Data for review section start

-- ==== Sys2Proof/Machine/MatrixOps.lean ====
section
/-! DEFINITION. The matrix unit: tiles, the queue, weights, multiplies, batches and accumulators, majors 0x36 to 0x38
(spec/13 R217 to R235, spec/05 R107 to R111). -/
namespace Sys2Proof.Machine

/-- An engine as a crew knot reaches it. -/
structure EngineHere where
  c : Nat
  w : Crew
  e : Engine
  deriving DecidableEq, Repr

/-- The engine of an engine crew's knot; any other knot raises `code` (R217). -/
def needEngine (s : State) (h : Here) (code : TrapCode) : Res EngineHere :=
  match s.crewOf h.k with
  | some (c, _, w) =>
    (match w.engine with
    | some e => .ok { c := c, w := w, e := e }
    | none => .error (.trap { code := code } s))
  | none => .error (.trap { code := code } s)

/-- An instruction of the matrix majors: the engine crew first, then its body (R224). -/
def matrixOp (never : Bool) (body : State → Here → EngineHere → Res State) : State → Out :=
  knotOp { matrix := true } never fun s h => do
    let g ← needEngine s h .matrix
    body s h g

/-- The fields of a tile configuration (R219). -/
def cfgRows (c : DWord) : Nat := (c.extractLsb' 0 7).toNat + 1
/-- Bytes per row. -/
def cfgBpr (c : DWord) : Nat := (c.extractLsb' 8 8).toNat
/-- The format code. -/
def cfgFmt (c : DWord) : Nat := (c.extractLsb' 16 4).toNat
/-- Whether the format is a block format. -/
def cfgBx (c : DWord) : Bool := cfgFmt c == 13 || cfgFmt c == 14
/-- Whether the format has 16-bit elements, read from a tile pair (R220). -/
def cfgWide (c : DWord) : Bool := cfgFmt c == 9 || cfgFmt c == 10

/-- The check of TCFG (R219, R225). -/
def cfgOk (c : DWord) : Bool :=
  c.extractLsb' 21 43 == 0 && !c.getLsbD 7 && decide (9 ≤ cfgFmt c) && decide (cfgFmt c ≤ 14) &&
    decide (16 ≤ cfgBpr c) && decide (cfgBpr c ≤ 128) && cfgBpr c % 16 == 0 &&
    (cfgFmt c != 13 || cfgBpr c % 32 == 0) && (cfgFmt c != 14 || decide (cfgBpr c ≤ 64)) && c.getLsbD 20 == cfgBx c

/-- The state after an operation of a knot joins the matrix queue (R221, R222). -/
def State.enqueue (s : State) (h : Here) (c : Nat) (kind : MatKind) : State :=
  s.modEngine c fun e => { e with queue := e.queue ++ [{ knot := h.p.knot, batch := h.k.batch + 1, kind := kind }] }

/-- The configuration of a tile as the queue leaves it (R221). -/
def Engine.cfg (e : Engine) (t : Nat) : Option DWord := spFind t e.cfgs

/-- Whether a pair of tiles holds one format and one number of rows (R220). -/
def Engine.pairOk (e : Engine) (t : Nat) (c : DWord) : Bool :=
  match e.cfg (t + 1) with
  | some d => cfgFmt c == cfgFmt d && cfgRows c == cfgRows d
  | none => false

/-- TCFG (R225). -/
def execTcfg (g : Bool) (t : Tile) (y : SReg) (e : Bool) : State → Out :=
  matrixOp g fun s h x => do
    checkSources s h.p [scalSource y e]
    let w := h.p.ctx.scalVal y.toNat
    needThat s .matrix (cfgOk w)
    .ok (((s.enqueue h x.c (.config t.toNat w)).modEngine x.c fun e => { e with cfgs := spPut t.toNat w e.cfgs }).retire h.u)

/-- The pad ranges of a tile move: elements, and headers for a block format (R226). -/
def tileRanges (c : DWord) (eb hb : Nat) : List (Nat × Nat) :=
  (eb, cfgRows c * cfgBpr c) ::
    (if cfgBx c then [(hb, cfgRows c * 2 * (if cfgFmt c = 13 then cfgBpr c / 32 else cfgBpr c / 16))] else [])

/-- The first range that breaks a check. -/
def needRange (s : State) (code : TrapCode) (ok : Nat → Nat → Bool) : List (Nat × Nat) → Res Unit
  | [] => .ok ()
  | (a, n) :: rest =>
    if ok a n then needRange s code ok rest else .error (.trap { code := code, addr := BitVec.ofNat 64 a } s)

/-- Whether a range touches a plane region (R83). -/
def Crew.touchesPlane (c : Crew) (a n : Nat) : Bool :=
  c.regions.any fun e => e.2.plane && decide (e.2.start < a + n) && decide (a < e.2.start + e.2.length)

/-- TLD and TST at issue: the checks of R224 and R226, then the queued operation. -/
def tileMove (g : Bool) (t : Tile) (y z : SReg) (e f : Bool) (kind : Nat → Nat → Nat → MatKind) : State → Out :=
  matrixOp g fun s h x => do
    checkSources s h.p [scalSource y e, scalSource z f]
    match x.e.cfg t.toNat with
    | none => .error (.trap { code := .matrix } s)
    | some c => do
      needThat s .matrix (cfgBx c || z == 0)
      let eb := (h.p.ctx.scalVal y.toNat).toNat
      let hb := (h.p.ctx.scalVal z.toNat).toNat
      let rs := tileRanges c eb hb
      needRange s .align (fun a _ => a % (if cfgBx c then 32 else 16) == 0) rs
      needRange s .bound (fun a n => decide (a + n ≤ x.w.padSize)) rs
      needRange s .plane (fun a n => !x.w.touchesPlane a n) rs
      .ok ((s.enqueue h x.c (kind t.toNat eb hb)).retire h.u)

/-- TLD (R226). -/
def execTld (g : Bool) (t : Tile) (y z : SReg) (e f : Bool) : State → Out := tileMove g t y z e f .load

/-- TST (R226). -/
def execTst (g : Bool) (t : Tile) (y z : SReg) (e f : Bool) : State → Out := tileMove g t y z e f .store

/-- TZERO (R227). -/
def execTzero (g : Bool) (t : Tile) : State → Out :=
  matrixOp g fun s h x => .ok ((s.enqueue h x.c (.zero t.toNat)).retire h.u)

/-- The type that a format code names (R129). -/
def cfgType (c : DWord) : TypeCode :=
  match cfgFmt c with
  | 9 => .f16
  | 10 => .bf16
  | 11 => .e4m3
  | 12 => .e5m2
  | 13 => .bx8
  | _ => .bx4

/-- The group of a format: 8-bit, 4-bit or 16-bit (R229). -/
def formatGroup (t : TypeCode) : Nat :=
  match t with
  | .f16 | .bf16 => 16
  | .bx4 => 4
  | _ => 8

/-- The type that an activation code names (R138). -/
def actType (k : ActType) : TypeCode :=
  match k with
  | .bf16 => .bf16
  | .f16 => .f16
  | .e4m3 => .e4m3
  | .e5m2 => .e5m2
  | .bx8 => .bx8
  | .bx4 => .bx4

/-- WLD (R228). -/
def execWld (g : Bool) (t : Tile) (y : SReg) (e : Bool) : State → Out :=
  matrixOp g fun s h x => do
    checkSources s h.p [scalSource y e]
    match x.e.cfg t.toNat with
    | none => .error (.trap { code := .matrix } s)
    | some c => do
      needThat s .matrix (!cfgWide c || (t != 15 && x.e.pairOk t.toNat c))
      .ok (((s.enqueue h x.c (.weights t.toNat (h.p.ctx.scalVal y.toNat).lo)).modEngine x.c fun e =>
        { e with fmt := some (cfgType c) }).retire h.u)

Data for review section end

(About this exercise) After reading the records above, give the number of lines that include "cfgBx", and add nothing else.

(Solution for this problem) 5